The last three ice ages might have been triggered by tectonic collisions between Earth's continents, according to new research, and it could give us clues as to how the planet's climate might suddenly shift again in the future.
What's likely to have happened, the new study says, is these massive collisions pushed oceanic rocks up above the surface, into hot and humid tropical environments where they began to pull carbon dioxide out of the air. Given enough time, these chemical reactions could cool global temperatures and start an ice age.
The findings are based initially on an analysis of two sutures in the Himalayas – major fault zones where oceanic and continental plates have collided. Both sutures were originally formed near the equator, 50 million and 80 million years ago respectively, and happened just before major global cooling events.
"We think that arc-continent collisions at low latitudes are the trigger for global cooling," says one of the team, Oliver Jagoutz from the Massachusetts Institute of Technology (MIT).
"This could occur over 1-5 million square kilometres [0.4-1.9 square miles], which sounds like a lot. But in reality, it's a very thin strip of Earth, sitting in the right location, that can change the global climate."

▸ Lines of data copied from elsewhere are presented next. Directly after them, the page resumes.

-- ==== Sys2Proof/Certificates/Slice0/Obligations.lean ====
section
/-! DEFINITION. The statements for the provers, from the spec's numbered rules. "The spec's decision D<n>" names a row of spec/92_eei_decisions.md that a clause rests on. -/

open Sys2Proof Sys2Proof.Machine Sys2Proof.Safety

/-! ## Encoding (30_encoding.md) -/

/-- R101, R102, R110, R114: the command word of every well-formed instruction, with every operand at every value its
field admits, decodes to that instruction (the spec's decisions D11, D12). -/
def Obligations.DecodeOfEncodeIsTheInstruction : Prop :=
  ∀ i : Instr, i.wellFormed = true → decode (encode i) = .ok i

/-- R114: a word that decodes is the word of its instruction, and that instruction is well formed: no bit of a legal
word is dropped (D11, D12). -/
def Obligations.EncodeOfDecodeIsTheWord : Prop :=
  ∀ (w : Command) (i : Instr), decode w = .ok i → encode i = w ∧ i.wellFormed = true

/-- R110 to R112, R114 against the opcode table's own match and mask form: a row matches a word exactly when the word
decodes to an instruction of that row, and every instruction's row is in the table; so a legal word matches one row and a
word that matches no row is illegal (D11, D12). -/
def Obligations.OpcodeRowsMatchExactlyTheirWords : Prop :=
  (∀ (w : Command), ∀ r ∈ opcodeTable, r.matches w = true ↔ ∃ i, decode w = .ok i ∧ i.row = r)
  ∧ ∀ i : Instr, i.row ∈ opcodeTable

/-- R118: the worked encodings, written out, decode to what the spec says they stand for, and its two illegal words
are illegal. -/
def Obligations.WorkedEncodingsDecode : Prop :=
  decode 0x0100000500000000#64 = .ok (.readPin 5)
  ∧ decode 0x0200000500000400#64 = .ok (.writePin 5 0x400)
  ∧ decode 0x0300000000000000#64 = .ok .readWakeStatus
  ∧ decode 0x0400000000000000#64 = .ok .readMaster
  ∧ decode 0x0500000000000002#64 = .ok (.writeMaster 2)
  ∧ decode 0x1004000500000000#64 = .ok (.getDriveStrength 5)
  ∧ decode 0x11010005000003E8#64 = .ok (.setDebounce 5 1000)
  ∧ decode 0x1203000200000001#64 = .ok (.setConfigGroup 2 0x03 1)
  ∧ decode 0x2000000000000000#64 = .ok (.dispatchHw 0)
  ∧ decode 0x20000000FFFFFFFF#64 = .ok (.dispatchQuery 0xFFFFFFFF)
  ∧ decode 0x3000000000000000#64 = .ok .enterSuspend
  ∧ decode 0x3001000000000000#64 = .ok .enterHibernate
  ∧ decode 0x3100000000000000#64 = .ok .restore
  ∧ decode 0x0000000000000000#64 = .error (.reservedOpcode 0x00)
  ∧ decode 0x0301000000000000#64 = .error .paramNotZero

/-! ## The step -/

/-- R100, R104: when the port takes up its `n`-th waiting word and the word decodes to `i`, the step is `exec i` on
the state whose port no longer holds the word; and `withFetchWord` places a word so that the next step does so (the
model's own convention, notes/assumptions/3.md). -/
def Obligations.StepRunsTheDecodedInstruction : Prop :=
  (∀ (s : State) (n : Nat) (w : Command) (i : Instr) (rest : List Act),
    s.cfg.wf = true → s.sched = .accept n :: rest → s.port[n]? = some w → decode w = .ok i →
      step s = exec i { s with sched := rest, port := s.port.eraseIdx n })
  ∧ ∀ (s : State) (nbits w : Nat) (i : Instr), s.cfg.wf = true → decodeTableWord nbits w = some i →
      step (s.withFetchWord nbits w) = exec i s

/-- R111, R112 (D12): an illegal word is answered `BadCommand` with `RDATA = 0`, whatever the lock and the sequencers
hold, and nothing else changes. -/
def Obligations.IllegalWordAnsweredBadCommand : Prop :=
  ∀ (s : State) (n : Nat) (w : Command) (e : DecodeError) (rest : List Act),
    s.cfg.wf = true → s.sched = .accept n :: rest → s.port[n]? = some w → decode w = .error e →
      step s = .next { s with
        sched := rest
        port := s.port.eraseIdx n
        trace := s.trace ++ [.response .port .badCommand 0] }

/-- R9, R11, R13, R14, R15, V13: a model refuses an ill-formed configuration. That a configuration whose `RO_MASK` holds a
bit beside the pending, wake-status and two wake-source bits is ill-formed too is the model's choice
(notes/assumptions/6.md). -/
def Obligations.IllFormedConfigurationRefused : Prop :=
  ∀ s : State, s.cfg.wf = false → step s = .refused .illFormedConfig

/-- R44, R46 to R48, R54, R80, R82, R335 (the model's statement of them): every step from a state of the invariant that
answers a next state keeps it. The invariant: a well-formed configuration, one word and one slot per pin, the lock free
between steps, no pending bit in the snapshot, each sequencer's position in range. -/
def Obligations.StepKeepsTheInvariant : Prop :=
  ∀ s t : State, inv s = true → step s = .next t → inv t = true

/-- The reset state of every well-formed configuration, with any draw of what reset leaves unspecified, has the
invariant; so does `State.reset`. -/
def Obligations.ResetHasTheInvariant : Prop :=
  (∀ (c : Config) (d : ResetDraw), c.wf = true → inv (State.resetWith c d) = true) ∧ inv State.reset = true

/-- R57 to R59, R320, R323 (D28, D29): an external reset clears every writable bit, leaves the read-only bits and the
wake-status words as drawn, clears `MASTER`, empties the snapshot, frees the lock, idles the sequencers, forgets the
waiting commands and an outstanding callback, and answers nothing. That the free values, the schedule and the past
events stay is the model's choice (notes/assumptions/21.md). -/
def Obligations.ExternalResetReachesTheResetState : Prop :=
  ∀ (s : State) (d : ResetDraw), s.cfg.wf = true → ∃ t, drive (.reset d) s = .next t ∧ quiescent t = true
    ∧ (∀ i < s.cfg.npins, t.x i &&& ~~~s.cfg.roMask = 0#32 ∧ t.x i &&& s.cfg.roMask = d.pins.getD i 0 &&& s.cfg.roMask)
    ∧ t.pins.length = s.cfg.npins ∧ t.master = 0#32 ∧ t.wsts0 = d.wsts0 ∧ t.wsts1 = d.wsts1
    ∧ t.snap = List.replicate s.cfg.npins none ∧ t.lock = .free ∧ t.disp.handled = false ∧ t.port = []
    ∧ t.cfg = s.cfg ∧ t.draw = s.draw ∧ t.sched = s.sched ∧ t.trace = s.trace

/-- R287, R343: "There are no fatal conditions inside this core": whatever the outside parties do of what R343 allows
them, the step answers a next state. -/
def Obligations.AllowedActsNeverStop : Prop :=
  ∀ (s : State) (a : Act) (rest : List Act), s.cfg.wf = true → s.sched = a :: rest → actAllowed s a = true →
    ∃ t, step s = .next t

/-! ## Registers and bit fields (20_memory.md, 40_register_bank.md) -/

/-- R76 (D4): a software write keeps every bit in `RO_MASK` and replaces every other bit. -/
def Obligations.WriteMergeKeepsReadOnlyBits : Prop :=
  ∀ (roMask old new : Word) (j : Nat),
    (hwMerge roMask old new).getLsbD j = if roMask.getLsbD j then old.getLsbD j else new.getLsbD j

/-- R147 (D13): the three laws of the bit fields, for fields that lie inside the word. -/
def Obligations.BitFieldLaws : Prop :=
  (∀ (w v mask : Word) (off : Nat), fieldFits (off, mask) = true →
    fieldGet (fieldSet w off mask v) off mask = v &&& mask)
  ∧ (∀ (w mask : Word) (off : Nat), fieldSet w off mask (fieldGet w off mask) = w)
  ∧ ∀ (w v mask mask' : Word) (off off' : Nat), fieldFits (off', mask') = true →
    (mask <<< off) &&& (mask' <<< off') = 0#32 →
      fieldGet (fieldSet w off mask v) off' mask' = fieldGet w off' mask'

/-- R71, R72, R74, R75 (D6, D10): what every address of the register space reads as, and which accesses are refused. -/
def Obligations.RegisterSpaceReads : Prop :=
  ∀ s : State, s.cfg.wf = true →
    (∀ i < s.cfg.npins, memRead (s.cfg.base + 4 * i) 4 s = .ok (s.x i))
    ∧ memRead (s.cfg.base + s.cfg.wakeSts0Off) 4 s = .ok s.wsts0
    ∧ memRead (s.cfg.base + s.cfg.wakeSts1Off) 4 s = .ok s.wsts1
    ∧ memRead (s.cfg.base + s.cfg.masterOff) 4 s = .ok s.master
    ∧ (∀ a n, n ≠ 4 ∨ a % 4 ≠ 0 → memRead a n s = .error .badAccess)
    ∧ ∀ a, a % 4 = 0 → (∀ i < s.cfg.npins, a ≠ s.cfg.base + 4 * i) → a ≠ s.cfg.base + s.cfg.wakeSts0Off →
        a ≠ s.cfg.base + s.cfg.wakeSts1Off → a ≠ s.cfg.base + s.cfg.masterOff →
          memRead a 4 s = .error .unmappedAddress

/-- R71, R73 to R76 (D4, D8, D9, D10): what a write does at every address of the register space: merged into a pin
register, ignored at a wake-status word, stored whole in `MASTER` with `EOI_WRITTEN` when the EOI bit is set, refused
elsewhere. -/
def Obligations.RegisterSpaceWrites : Prop :=
  ∀ (s : State) (v : Word), s.cfg.wf = true →
    (∀ i < s.cfg.npins, memWrite (s.cfg.base + 4 * i) 4 v s = .ok { s with
        pins := s.pins.set i ((s.x i &&& s.cfg.roMask) ||| (v &&& ~~~s.cfg.roMask)) })
    ∧ memWrite (s.cfg.base + s.cfg.wakeSts0Off) 4 v s = .ok s
    ∧ memWrite (s.cfg.base + s.cfg.wakeSts1Off) 4 v s = .ok s
    ∧ memWrite (s.cfg.base + s.cfg.masterOff) 4 v s = .ok { s with
        master := v
        trace := s.trace ++ if v &&& s.cfg.eoiBit ≠ 0#32 then [.eoiWritten] else [] }
    ∧ (∀ a n, n ≠ 4 ∨ a % 4 ≠ 0 → memWrite a n v s = .error .badAccess)
    ∧ ∀ a, a % 4 = 0 → (∀ i < s.cfg.npins, a ≠ s.cfg.base + 4 * i) → a ≠ s.cfg.base + s.cfg.wakeSts0Off →
        a ≠ s.cfg.base + s.cfg.wakeSts1Off → a ≠ s.cfg.base + s.cfg.masterOff →
          memWrite a 4 v s = .error .unmappedAddress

You could think of it as the opposite of the process that's often associated with major extinction events – where huge amounts of carbon dioxide get released into the atmosphere from underground stores buried in rock.
Specifically in this case, it's the calcium and magnesium in the newly exposed rock that reacts with the carbon dioxide in the atmosphere and pulls it out of the air.
Adding the new research to previous work, the researchers were able to model the eruption and movement of more sutures even further back through time.
They found three major periods of suture formation that coincided with ice ages – in the Late Ordovician period (455-440 million years ago), the Permo-Carboniferous period (335-280 million years ago), and the Cenozoic period (35 million years ago to the present day). No sutures meant no ice ages.
"We found that every time there was a peak in the suture zone in the tropics, there was a glaciation event," says Jagoutz. "So every time you get, say, 10,000 kilometres [6,214 miles] of sutures in the tropics, you get an ice age."
The current cooler period we're technically in from a 'big picture' perspective – despite the rapid warming we've managed to bring about over the last hundred years or so – may have been caused by a major suture zone active today in Indonesia, according to the team.
Carbon sequestration – where CO2 is artificially pulled out of the air – is something scientists are looking at to combat rising temperatures, and it's possible that we could learn a few tricks from the way that these tectonic movements suck up carbon dioxide.
However, the team behind the new study is skeptical that this process, which happens naturally over millions of years, is going to be any help to us as we struggle to keep temperatures down to habitable levels.
The same rocks are likely to be responsible for ending the ice ages they began as well, with oceanic rock gradually eroding to be replaced by rock that was less hungry for CO2.
"We showed that this process can start and end glaciation," says Jagoutz. "Then we wondered, how often does that work? If our hypothesis is correct, we should find that for every time there's a cooling event, there are a lot of sutures in the tropics."
The research has been published in Science.